Existing approaches use large language models (LLMs) to automate gripper-based
simulation generation, but they transfer poorly to dexterous manipulation,
which demands more specialized environment design. Meanwhile, dexterous
manipulation tasks are inherently more difficult due to their higher degrees of
freedom. Massively generating feasible and trainable dexterous hand tasks
remains an open challenge. To this end, we present GenDexHand, a generative
simulation pipeline that autonomously produces diverse robotic tasks and
environments for dexterous manipulation. GenDexHand introduces a closed-loop
refinement process that adjusts object placements and scales based on
vision-language model (VLM) feedback, substantially improving the average
quality of generated environments.
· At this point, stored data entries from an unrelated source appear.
/-- R86, first half (with the spec's own decision D2), and the bound that goes with it: with `IP_OVERFLOW = fault`, or with a memory shorter than `2^IP_WIDTH`, a
running core stops within `2^IP_WIDTH − ip` steps, at the end of memory if that lies below the top, else at the top. -/
def Obligations.RunStopsWithinTheAddressSpace : Prop :=
  ∀ s : State, s.Inv → s.rst = false → s.run = .running →
    (s.params.ipOverflow = .fault ∨ s.params.memSize < s.params.ipWidth.limit) →
    ∃ n, ∃ t : State, n ≤ s.params.ipWidth.limit - s.ip.toNat ∧ core.run n s = .next t ∧
      (s.params.memSize < s.params.ipWidth.limit →
        t.run = .stopped .fetchOutOfBounds t.ip ∧ t.ip.toNat = max s.ip.toNat s.params.memSize) ∧
      (s.params.ipWidth.limit ≤ s.params.memSize →
        t.run = .stopped .ipOverflow t.ip ∧ t.ip.toNat + 1 = s.params.ipWidth.limit)

/-- R86, last part (the spec's own derivation): when `MEM_SIZE ≥ 2^IP_WIDTH` and `IP_OVERFLOW = wrap`, no step ever stops the core. -/
def Obligations.WrappingCoreRunsForever : Prop :=
  ∀ (s : State) n, s.Inv → s.rst = false → s.run = .running → s.params.ipOverflow = .wrap →
    s.params.ipWidth.limit ≤ s.params.memSize →
    ∃ t : State, core.run n s = .next t ∧ t.run = .running ∧
      t.ip.toNat = (s.ip.toNat + n) % s.params.ipWidth.limit

/-- R156 (the spec's own decision D19) as the model reads it (log 4): judged, a step into or at `Stopped(IpOverflow, addr)` is a fault, every other step is
the step itself, and a stop at a fetch out of bounds is the normal end. -/
def Obligations.OnlyIpOverflowIsJudgedAFault : Prop :=
  ∀ s, ∃ t, step s = .next t ∧
    (∀ addr, judgedStep s = .fault (.ipOverflow addr) ↔ t.run = .stopped .ipOverflow addr) ∧
    ((∀ addr, t.run ≠ .stopped .ipOverflow addr) → judgedStep s = .next t) ∧
    (s.rst = false → s.run = .running → s.params.memSize ≤ s.ip.toNat → judgedStep s = .next t ∧ t.ended = true) ∧
    (s.rst = false → s.run = .running → s.ip.toNat < s.params.memSize →
      s.ip.toNat + 1 = s.params.ipWidth.limit → s.params.ipOverflow = .fault →
      judgedStep s = .fault (.ipOverflow s.ip) ∧ t.ended = false)

/-! The instructions. -/

/-- R90: NOP changes nothing but what the step does, and the zero fill past an image executes as NOPs. -/
def Obligations.NopChangesNothing : Prop :=
  RunsAs .nop 0x00 0x078 NothingWritten ∧
  (∀ (p : Params) (image : List Byte) k, image.length ≤ k → k < p.memSize →
    ((State.boot p image).readByte k).map decode = some .nop)

/-- R91 to R96: the six moves. -/
def Obligations.MovesCopyTheSource : Prop :=
  RunsAs .movab 0x01 0x0A1 (fun s t => RegWritten .A (valueOf .B s) s t) ∧
  RunsAs .movba 0x02 0x089 (fun s t => RegWritten .B (valueOf .A s) s t) ∧
  RunsAs .movac 0x03 0x0C1 (fun s t => RegWritten .A (valueOf .C s) s t) ∧
  RunsAs .movbc 0x04 0x0C9 (fun s t => RegWritten .B (valueOf .C s) s t) ∧
  RunsAs .movca 0x05 0x091 (fun s t => RegWritten .C (valueOf .A s) s t) ∧
  RunsAs .movcb 0x06 0x0B1 (fun s t => RegWritten .C (valueOf .B s) s t)

/-- R100 to R102 (modulo 256 is the spec's own decision D4): the three increments. -/
def Obligations.IncrementsAddOneModulo256 : Prop :=
  RunsAs .inca 0x07 0x0E2 (fun s t => RegWritten .A ((valueOf .A s + 1) % 256) s t) ∧
  RunsAs .incb 0x08 0x0EA (fun s t => RegWritten .B ((valueOf .B s + 1) % 256) s t) ∧
  RunsAs .incc 0x09 0x0F2 (fun s t => RegWritten .C ((valueOf .C s + 1) % 256) s t)

/-- R103 (the spec's own derivation): n increments in a row leave (x0 + n) mod 256. -/
def Obligations.RepeatedIncrementAddsTheCount : Prop :=
  ∀ n : Nat, ∀ ir ∈ increments, ∀ s, ∃ t, execTimes ir.1 n s = .next t ∧
    RegWritten ir.2 ((valueOf ir.2 s + (n : Int)) % 256) s t ∧ t.ip = s.ip ∧ t.dumpPort = s.dumpPort

/-- R110 to R113: the three compares (unsigned is the spec's own decision D6, that all three flags are written D7). -/
def Obligations.ComparesWriteGreaterEqualLess : Prop :=
  RunsAs .cmpab 0x0A 0x123 (Compared .A .B) ∧
  RunsAs .cmpac 0x0B 0x143 (Compared .A .C) ∧
  RunsAs .cmpbc 0x0C 0x14B (Compared .B .C)

/-- R114 (partly the spec's own derivation): just after a compare exactly one of G, E, L is set, whatever F was, and F is one of three values when F.C and bits
7:4 were 0; a core that has compared once keeps a compare flag until reset, and none is set before. -/
def Obligations.ExactlyOneCompareFlagAfterCompare : Prop :=
  (∀ i ∈ compares, ∀ s, ∃ t, exec i s = .next t ∧
    (t.flags &&& 0x0E = 0x02 ∨ t.flags &&& 0x0E = 0x04 ∨ t.flags &&& 0x0E = 0x08) ∧
    (t.flags.getLsbD 0 = s.flags.getLsbD 0) ∧
    (s.Inv → t.flags = 0x02 ∨ t.flags = 0x04 ∨ t.flags = 0x08)) ∧
  (∀ s t, s.rst = false → step s = .next t → s.flags &&& 0x0E ≠ 0 → t.flags &&& 0x0E ≠ 0) ∧
  (∀ i s t, i ∉ compares → exec i s = .next t → t.flags = s.flags) ∧
  (∀ p image, (State.boot p image).flags &&& 0x0E = 0)

/-- R120 to R125 (modulo 256 is the spec's own decision D4): the six additions. -/
def Obligations.AdditionsAddModulo256 : Prop :=
  RunsAs .addab 0x0D 0x0A4 (fun s t => RegWritten .A ((valueOf .A s + valueOf .B s) % 256) s t) ∧
  RunsAs .addac 0x0E 0x0C4 (fun s t => RegWritten .A ((valueOf .A s + valueOf .C s) % 256) s t) ∧
  RunsAs .addbc 0x0F 0x0CC (fun s t => RegWritten .B ((valueOf .B s + valueOf .C s) % 256) s t) ∧
  RunsAs .addba 0x10 0x08C (fun s t => RegWritten .B ((valueOf .B s + valueOf .A s) % 256) s t) ∧
  RunsAs .addca 0x11 0x094 (fun s t => RegWritten .C ((valueOf .C s + valueOf .A s) % 256) s t) ∧
  RunsAs .addcb 0x12 0x0B4 (fun s t => RegWritten .C ((valueOf .C s + valueOf .B s) % 256) s t)

/-- R130 to R135 (modulo 256 is the spec's own decision D4): the six subtractions. -/
def Obligations.SubtractionsSubtractModulo256 : Prop :=
  RunsAs .subab 0x13 0x0A5 (fun s t => RegWritten .A ((valueOf .A s - valueOf .B s) % 256) s t) ∧
  RunsAs .subac 0x14 0x0C5 (fun s t => RegWritten .A ((valueOf .A s - valueOf .C s) % 256) s t) ∧
  RunsAs .subba 0x15 0x08D (fun s t => RegWritten .B ((valueOf .B s - valueOf .A s) % 256) s t) ∧
  RunsAs .subbc 0x16 0x0CD (fun s t => RegWritten .B ((valueOf .B s - valueOf .C s) % 256) s t) ∧
  RunsAs .subca 0x17 0x095 (fun s t => RegWritten .C ((valueOf .C s - valueOf .A s) % 256) s t) ∧
  RunsAs .subcb 0x18 0x0B5 (fun s t => RegWritten .C ((valueOf .C s - valueOf .B s) % 256) s t)

/-- R126, R136 (the spec's own decision D4): one wrapping law for all twelve, the same bit pattern for unsigned and two's-complement operands, no carry or
borrow recorded, and subtraction not commutative. -/
def Obligations.TwelveArithmeticInstructionsShareOneWrappingLaw : Prop :=
  (∀ ixy ∈ additions, ∀ s, ∃ t, exec ixy.1 s = .next t ∧
    valueOf ixy.2.1 t = (valueOf ixy.2.1 s + valueOf ixy.2.2 s) % 256 ∧
    signedValueOf ixy.2.1 t = Int.bmod (signedValueOf ixy.2.1 s + signedValueOf ixy.2.2 s) 256 ∧ t.flags = s.flags) ∧
  (∀ ixy ∈ subtractions, ∀ s, ∃ t, exec ixy.1 s = .next t ∧
    valueOf ixy.2.1 t = (valueOf ixy.2.1 s - valueOf ixy.2.2 s) % 256 ∧
    signedValueOf ixy.2.1 t = Int.bmod (signedValueOf ixy.2.1 s - signedValueOf ixy.2.2 s) 256 ∧ t.flags = s.flags) ∧
  (∀ s : State, s.a = 0x05 → s.b = 0x03 →
    ∃ t u, exec .subab s = .next t ∧ exec .subba s = .next u ∧ t.a = 0x02 ∧ t.b = 0x03 ∧ u.b = 0xFE ∧ u.a = 0x05)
Each task is further decomposed into
sub-tasks to enable sequential reinforcement learning, reducing training time
and increasing success rates. Our work provides a viable path toward scalable
training of diverse dexterous hand behaviors in embodied intelligence by
offering a simulation-based solution to synthetic data generation. Our website:
https://winniechen2002.github.io/GenDexHand/.
Key Contributions
GenDexHand is a generative simulation pipeline that autonomously creates diverse robotic tasks and environments for dexterous manipulation. It uses a closed-loop refinement process with VLM feedback to improve environment quality and decomposes tasks for sequential RL, addressing the data scarcity bottleneck in embodied intelligence.
Business Value
Accelerates the development and training of robotic systems, especially for complex manipulation tasks, by automating the creation of realistic and diverse simulation environments. This reduces the need for expensive real-world data collection and manual environment design.